**ASSIGNMENT**.
Restate all of the data below word for word.
(DATASET EXCERPTS Opens)
/-- Whether writing this record extends a flush that is running (16 Table 16-4; log 10). -/
def Flow.triggers (f : Flow) (r : FlowRec) : Bool := decide (1 ≤ severityOf r.code) || decide (4096 ≤ flowSize f.wait)

/-- Write a group whose code may be suppressed (16 R362, R366–R368). -/
def Flow.write (f : Flow) (r : FlowRec) : Flow :=
  let r := { r with seq := f.nextSeq }
  if severityOf r.code ≠ 3 ∧ f.limit ≤ (codeCount f.perCode r.code).1 then
    { f with suppressed := f.suppressed + 1, perCode := codeBump f.perCode r.code true, fot := fotNote f.fot r false }
  else
    let g := { f with nextSeq := seqAdd f.nextSeq r.size, perCode := codeBump f.perCode r.code false,
                      fot := fotNote f.fot r true,
                      fotFull := f.fotFull || (decide (1024 ≤ f.fot.length) && !f.fot.any fun e => e.first.code == r.code) }
    let g := g.place r
    if g.flushUntil.isSome && g.triggers r then { g with flushUntil := some g.nextSeq } else g

/-- A new second of MonotonicNs: the counts start again, and one 0x0002 record for each suppressed code (16 R366). -/
def Flow.newSecond (f : Flow) (sec limit stamp src : Nat) : Flow :=
  let g := { f with second := sec, perCode := [], limit := limit }
  (f.perCode.filter fun e => e.2.2 ≠ 0).foldl
    (fun g e => g.write ⟨0, stamp, src, 0x0002, e.1, 0, 0xF, 0xFFFFFFFF, leBytes 4 e.2.2 ++ leBytes 4 0, []⟩) g

/-- Roll to the present second when it has changed. -/
def State.rollSecond (s : State) : State :=
  if s.flow.second = s.tm.mono / 1000000000 then s
  else s.updFlow fun f => f.newSecond (s.tm.mono / 1000000000) (s.nat 0x5800 7) s.tm.now s.tm.source

/-- Engine of Table 16-1 that runs a region's firmware (19 R427): codes GAL 1, LPE 2, LAN 3, COL 5, SKY 6, BUS 7, BEL 8. -/
def regionEngine (region engine : Nat) : Bool :=
  match region with
  | 1 => engine == 0xE | 2 => engine == 4 | 3 => engine == 0xD | 5 => engine == 2 || engine == 3
  | 6 => engine == 0xB | 7 => engine == 0xC | 8 => engine == 1 | _ => false

/-- 7,200 s of probation. -/
abbrev probationNs : Nat := 7200000000000

/-- A fault or safety record of a region's engine starts its probation afresh (19 R427). -/
def Upd.noteFault (u : Upd) (engine : Nat) : Upd :=
  { u with regions := u.regions.mapIdx fun r x => if x.state = 3 ∧ regionEngine (r + 1) engine then { x with left := probationNs } else x }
(DATASET EXCERPTS Closes)
**RESPONSE TO THIS EXERCISE**.
/-- Whether writing this record extends a flush that is running (16 Table 16-4; log 10). -/
def Flow.triggers (f : Flow) (r : FlowRec) : Bool := decide (1 ≤ severityOf r.code) || decide (4096 ≤ flowSize f.wait)

/-- Write a group whose code may be suppressed (16 R362, R366–R368). -/
def Flow.write (f : Flow) (r : FlowRec) : Flow :=
  let r := { r with seq := f.nextSeq }
  if severityOf r.code ≠ 3 ∧ f.limit ≤ (codeCount f.perCode r.code).1 then
    { f with suppressed := f.suppressed + 1, perCode := codeBump f.perCode r.code true, fot := fotNote f.fot r false }
  else
    let g := { f with nextSeq := seqAdd f.nextSeq r.size, perCode := codeBump f.perCode r.code false,
                      fot := fotNote f.fot r true,
                      fotFull := f.fotFull || (decide (1024 ≤ f.fot.length) && !f.fot.any fun e => e.first.code == r.code) }
    let g := g.place r
    if g.flushUntil.isSome && g.triggers r then { g with flushUntil := some g.nextSeq } else g

/-- A new second of MonotonicNs: the counts start again, and one 0x0002 record for each suppressed code (16 R366). -/
def Flow.newSecond (f : Flow) (sec limit stamp src : Nat) : Flow :=
  let g := { f with second := sec, perCode := [], limit := limit }
  (f.perCode.filter fun e => e.2.2 ≠ 0).foldl
    (fun g e => g.write ⟨0, stamp, src, 0x0002, e.1, 0, 0xF, 0xFFFFFFFF, leBytes 4 e.2.2 ++ leBytes 4 0, []⟩) g

/-- Roll to the present second when it has changed. -/
def State.rollSecond (s : State) : State :=
  if s.flow.second = s.tm.mono / 1000000000 then s
  else s.updFlow fun f => f.newSecond (s.tm.mono / 1000000000) (s.nat 0x5800 7) s.tm.now s.tm.source

/-- Engine of Table 16-1 that runs a region's firmware (19 R427): codes GAL 1, LPE 2, LAN 3, COL 5, SKY 6, BUS 7, BEL 8. -/
def regionEngine (region engine : Nat) : Bool :=
  match region with
  | 1 => engine == 0xE | 2 => engine == 4 | 3 => engine == 0xD | 5 => engine == 2 || engine == 3
  | 6 => engine == 0xB | 7 => engine == 0xC | 8 => engine == 1 | _ => false

/-- 7,200 s of probation. -/
abbrev probationNs : Nat := 7200000000000

/-- A fault or safety record of a region's engine starts its probation afresh (19 R427). -/
def Upd.noteFault (u : Upd) (engine : Nat) : Upd :=
  { u with regions := u.regions.mapIdx fun r x => if x.state = 3 ∧ regionEngine (r + 1) engine then { x with left := probationNs } else x }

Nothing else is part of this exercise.